* Exercise data

Content starts

-- ==== Sys2Proof/Machine/RegsLoop.lean ====
section
/-! DEFINITION. The registers of LOOP, LOOPCAP and MOTION (R343, R344, R355). -/
namespace Sys2Proof.Machine

namespace Reg
abbrev LOOP_MON_SEL : Nat := 0x40058040
abbrev LOOP_MON_Y : Nat := 0x40058044
abbrev LOOP_SAFE_ACT (w : Nat) : Nat := 0x40058058 + 4 * w
abbrev LOOP_OSC_ACT (w : Nat) : Nat := 0x40058068 + 4 * w
abbrev LOOP_UPDATES : Nat := 0x40058078
abbrev LOOP_BUDGET : Nat := 0x4005807C
abbrev LOOP_G_PERIOD (g : Nat) : Nat := 0x40058080 + 0x10 * g
abbrev LOOP_G_OSC (g : Nat) : Nat := 0x40058084 + 0x10 * g
abbrev LOOP_G_HYST (g : Nat) : Nat := 0x40058088 + 0x10 * g
abbrev LOOP_G_TICKS (g : Nat) : Nat := 0x4005808C + 0x10 * g
abbrev LOOP_SPI_CFG (k : Nat) : Nat := 0x40058100 + 0x20 * k
abbrev LOOP_SPI_TXW (k c : Nat) : Nat := 0x40058104 + 0x20 * k + 4 * c
abbrev LOOP_SPI_CHK (k : Nat) : Nat := 0x40058114 + 0x20 * k
abbrev LOOP_SPI_DAC (k : Nat) : Nat := 0x40058118 + 0x20 * k
abbrev LOOP_SPI_DACW (k : Nat) : Nat := 0x4005811C + 0x20 * k
abbrev LOOP_PWM (n : Nat) : Nat := 0x40058180 + 4 * n
/-- The word that holds LOOP_SAFE of slots `2 j` and `2 j + 1`. -/
abbrev LOOP_SAFE (j : Nat) : Nat := 0x40058300 + 4 * j
abbrev LOOP_S_CFG (s : Nat) : Nat := 0x40058400 + 0x18 * s
abbrev LOOP_S_SP (s : Nat) : Nat := 0x40058404 + 0x18 * s
abbrev LOOP_S_KPI (s : Nat) : Nat := 0x40058408 + 0x18 * s
abbrev LOOP_S_KDF (s : Nat) : Nat := 0x4005840C + 0x18 * s
abbrev LOOP_S_SHIFT (s : Nat) : Nat := 0x40058410 + 0x18 * s
abbrev LOOP_S_LIM (s : Nat) : Nat := 0x40058414 + 0x18 * s
abbrev LOOPCAP_CMD : Nat := 0x40059040
abbrev LOOPCAP_CMD_STATUS : Nat := 0x40059044
abbrev LOOPCAP_ADDR : Nat := 0x40059048
abbrev LOOPCAP_DATA : Nat := 0x4005904C
abbrev LOOPCAP_G_CFG (g : Nat) : Nat := 0x40059080 + 0x20 * g
abbrev LOOPCAP_G_REGION (g : Nat) : Nat := 0x40059084 + 0x20 * g
abbrev LOOPCAP_G_INJ (g : Nat) : Nat := 0x40059088 + 0x20 * g
abbrev LOOPCAP_G_TIME (g : Nat) : Nat := 0x4005908C + 0x20 * g
abbrev LOOPCAP_G_NODES01 (g : Nat) : Nat := 0x40059090 + 0x20 * g
abbrev LOOPCAP_G_NODES23 (g : Nat) : Nat := 0x40059094 + 0x20 * g
abbrev LOOPCAP_G_STATE (g : Nat) : Nat := 0x40059098 + 0x20 * g
abbrev LOOPCAP_G_TRIGPTR (g : Nat) : Nat := 0x4005909C + 0x20 * g
/-- A register of the block of axis `a` (R355). -/
abbrev MOTION (a off : Nat) : Nat := 0x40060100 + 0x80 * a + off
abbrev MOTION_CFG (a : Nat) : Nat := MOTION a 0x00
abbrev MOTION_VMAX (a : Nat) : Nat := MOTION a 0x04
abbrev MOTION_VSTART (a : Nat) : Nat := MOTION a 0x08
abbrev MOTION_PULLIN (a : Nat) : Nat := MOTION a 0x0C
abbrev MOTION_ACC (a : Nat) : Nat := MOTION a 0x10
abbrev MOTION_JERK (a : Nat) : Nat := MOTION a 0x14
abbrev MOTION_TARGET (a : Nat) : Nat := MOTION a 0x18
abbrev MOTION_CMD (a : Nat) : Nat := MOTION a 0x1C
abbrev MOTION_CMD_STATUS (a : Nat) : Nat := MOTION a 0x20
abbrev MOTION_STOP (a : Nat) : Nat := MOTION a 0x24
abbrev MOTION_POS (a : Nat) : Nat := MOTION a 0x28
abbrev MOTION_VEL (a : Nat) : Nat := MOTION a 0x2C
abbrev MOTION_STATE (a : Nat) : Nat := MOTION a 0x30
abbrev MOTION_HOME_CFG (a : Nat) : Nat := MOTION a 0x34
abbrev MOTION_HOME_V (a : Nat) : Nat := MOTION a 0x38
abbrev MOTION_HOME_POS (a : Nat) : Nat := MOTION a 0x3C
abbrev MOTION_HOME_LATCH (a : Nat) : Nat := MOTION a 0x40
abbrev MOTION_CUR (a : Nat) : Nat := MOTION a 0x44
abbrev MOTION_LOAD (a : Nat) : Nat := MOTION a 0x48
abbrev MOTION_LBASE (a : Nat) : Nat := MOTION a 0x4C
abbrev MOTION_CYCLE (a : Nat) : Nat := MOTION a 0x50
abbrev MOTION_INDEX_POS (a : Nat) : Nat := MOTION a 0x54
abbrev MOTION_LOAD_VAL (a : Nat) : Nat := MOTION a 0x58
abbrev MOTION_STEPS (a : Nat) : Nat := MOTION a 0x5C
end Reg

/-- The greatest V (R346). -/
def vLimit : Nat := 85899345

def descLOOP : List RegDesc :=
  [rRW 0x040 0x7F 0, (rRO 0x044).arr 4 4, (rRO 0x058).arr 4 4, (rW1 0x068 0xFFFFFFFF).arr 4 4, rRO 0x078, rRO 0x07C,
   (rRW 0x080 0xFFFFF 0x3E8 [(0, 20, 20, 1000000)]).arr 8 0x10,
   (rSH 0x084 0x3FFFF 0x820 [(0, 8, 8, 255), (8, 8, 2, 255), (16, 2, 0, 2)]).arr 8 0x10,
   (rSH 0x088 0xFFFFFFFF 0).arr 8 0x10, (rRO 0x08C).arr 8 0x10,
   (rRW 0x100 0x3FFF3FFF 0x01E00178 [(3, 5, 7, 31)]).arr 4 0x20, (rRW 0x104 0xFFFFFFFF 0).arr2 4 0x20 4 4,
   (rRW 0x114 0xFFFFFFFF 0).arr 4 0x20, (rRW 0x118 0x1F1F1F 0 [(16, 5, 0, 15)]).arr 4 0x20,
   (rRW 0x11C 0xFFFFFFFF 0).arr 4 0x20, (rRW 0x180 0xFFFFF003 0x02710000 [(12, 20, 100, 1000000)]).arr 16 4,
   (rSH 0x300 0xFFFFFFFF 0).arr 64 4, (rRW 0x400 0xFFFFFFEF 0).arr 128 0x18, (rSH 0x404 0xFFFFFFFF 0).arr 128 0x18,
   (rSH 0x408 0xFFFFFFFF 0).arr 128 0x18, (rSH 0x40C 0xFFFFFFFF 0).arr 128 0x18, (rSH 0x410 0x1F1F1F1F 0).arr 128 0x18,
   (rSH 0x414 0xFFFFFFFF 0x7FFF8000).arr 128 0x18]

def descLOOPCAP : List RegDesc :=
  [rWO 0x040, rRO 0x044, rRW 0x048 0x3FFF 0, rRO 0x04C, (rRW 0x080 7 0 [(0, 2, 0, 2)]).arr 8 0x20,
   (rRW 0x084 0x7FFF3FFF 0 [(16, 15, 0, 16384)]).arr 8 0x20, (rRW 0x088 0xFFFF03FF 0 [(8, 2, 0, 2)]).arr 8 0x20,
   (rRW 0x08C 0xFFFFFFFF 1 [(0, 16, 1, 65535)]).arr 8 0x20, (rRW 0x090 0x877F877F 0 [(8, 3, 0, 6), (24, 3, 0, 6)]).arr2 8 0x20 2 4,
   (rRO 0x098).arr2 8 0x20 2 4]

def descMOTION : List RegDesc :=
  [(rRW 0x100 0x1FFF1F0F 0x00320A0C [(8, 5, 2, 24), (16, 8, 10, 255), (24, 2, 0, 2)]).arr 4 0x80,
   (rRW 0x104 0x7FFFFFF 0xD1B71 [(0, 27, 0, vLimit)]).arr 4 0x80, (rRW 0x108 0x7FFFFFF 0xA7C5 [(0, 27, 0, vLimit)]).arr 4 0x80,
   (rRW 0x10C 0x7FFFFFF 0x14F8B [(0, 27, 0, vLimit)]).arr 4 0x80, (rRW 0x110 0xFFFFFF 0x2B [(0, 24, 1, 0xFFFFFF)]).arr 4 0x80,
   (rRW 0x114 0xFFFFFF 0).arr 4 0x80, (rRW 0x118 0xFFFFFFFF 0).arr 4 0x80, (rWO 0x11C).arr 4 0x80, (rRO 0x120).arr 4 0x80,
   (rWO 0x124).arr 4 0x80, (rRO 0x128).arr2 4 0x80 2 4, (rRW 0x130 0 0).arr 4 0x80,
   (rRW 0x134 0xFFFF 0x314 [(0, 8, 1, 255), (8, 8, 1, 255)]).arr 4 0x80,
   (rRW 0x138 0x7FFFFFF 0xA7C5 [(0, 27, 1, vLimit)]).arr 4 0x80, (rRW 0x13C 0xFFFFFFFF 0).arr 4 0x80, (rRO 0x140).arr 4 0x80,
   (rRW 0x144 0xFFFF 0x8040).arr 4 0x80, (rRW 0x148 0x1FFFFF 0).arr 4 0x80, (rRW 0x14C 0xFFFFFFFF 0).arr 4 0x80,
   (rRW 0x150 0xFFFF07FF 0x640040 [(0, 11, 4, 1024), (16, 16, 1, 65535)]).arr 4 0x80, (rRO 0x154).arr2 4 0x80 3 4]

end Sys2Proof.Machine
end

Content ends

* Instructions to follow
Your answer consists solely of the lines from the top of the records above through the line that contains "abbrev LOOP_S_SHIFT (s", each echoed exactly.

* Exercise solution
-- ==== Sys2Proof/Machine/RegsLoop.lean ====
section
/-! DEFINITION. The registers of LOOP, LOOPCAP and MOTION (R343, R344, R355). -/
namespace Sys2Proof.Machine

namespace Reg
abbrev LOOP_MON_SEL : Nat := 0x40058040
abbrev LOOP_MON_Y : Nat := 0x40058044
abbrev LOOP_SAFE_ACT (w : Nat) : Nat := 0x40058058 + 4 * w
abbrev LOOP_OSC_ACT (w : Nat) : Nat := 0x40058068 + 4 * w
abbrev LOOP_UPDATES : Nat := 0x40058078
abbrev LOOP_BUDGET : Nat := 0x4005807C
abbrev LOOP_G_PERIOD (g : Nat) : Nat := 0x40058080 + 0x10 * g
abbrev LOOP_G_OSC (g : Nat) : Nat := 0x40058084 + 0x10 * g
abbrev LOOP_G_HYST (g : Nat) : Nat := 0x40058088 + 0x10 * g
abbrev LOOP_G_TICKS (g : Nat) : Nat := 0x4005808C + 0x10 * g
abbrev LOOP_SPI_CFG (k : Nat) : Nat := 0x40058100 + 0x20 * k
abbrev LOOP_SPI_TXW (k c : Nat) : Nat := 0x40058104 + 0x20 * k + 4 * c
abbrev LOOP_SPI_CHK (k : Nat) : Nat := 0x40058114 + 0x20 * k
abbrev LOOP_SPI_DAC (k : Nat) : Nat := 0x40058118 + 0x20 * k
abbrev LOOP_SPI_DACW (k : Nat) : Nat := 0x4005811C + 0x20 * k
abbrev LOOP_PWM (n : Nat) : Nat := 0x40058180 + 4 * n
/-- The word that holds LOOP_SAFE of slots `2 j` and `2 j + 1`. -/
abbrev LOOP_SAFE (j : Nat) : Nat := 0x40058300 + 4 * j
abbrev LOOP_S_CFG (s : Nat) : Nat := 0x40058400 + 0x18 * s
abbrev LOOP_S_SP (s : Nat) : Nat := 0x40058404 + 0x18 * s
abbrev LOOP_S_KPI (s : Nat) : Nat := 0x40058408 + 0x18 * s
abbrev LOOP_S_KDF (s : Nat) : Nat := 0x4005840C + 0x18 * s
abbrev LOOP_S_SHIFT (s : Nat) : Nat := 0x40058410 + 0x18 * s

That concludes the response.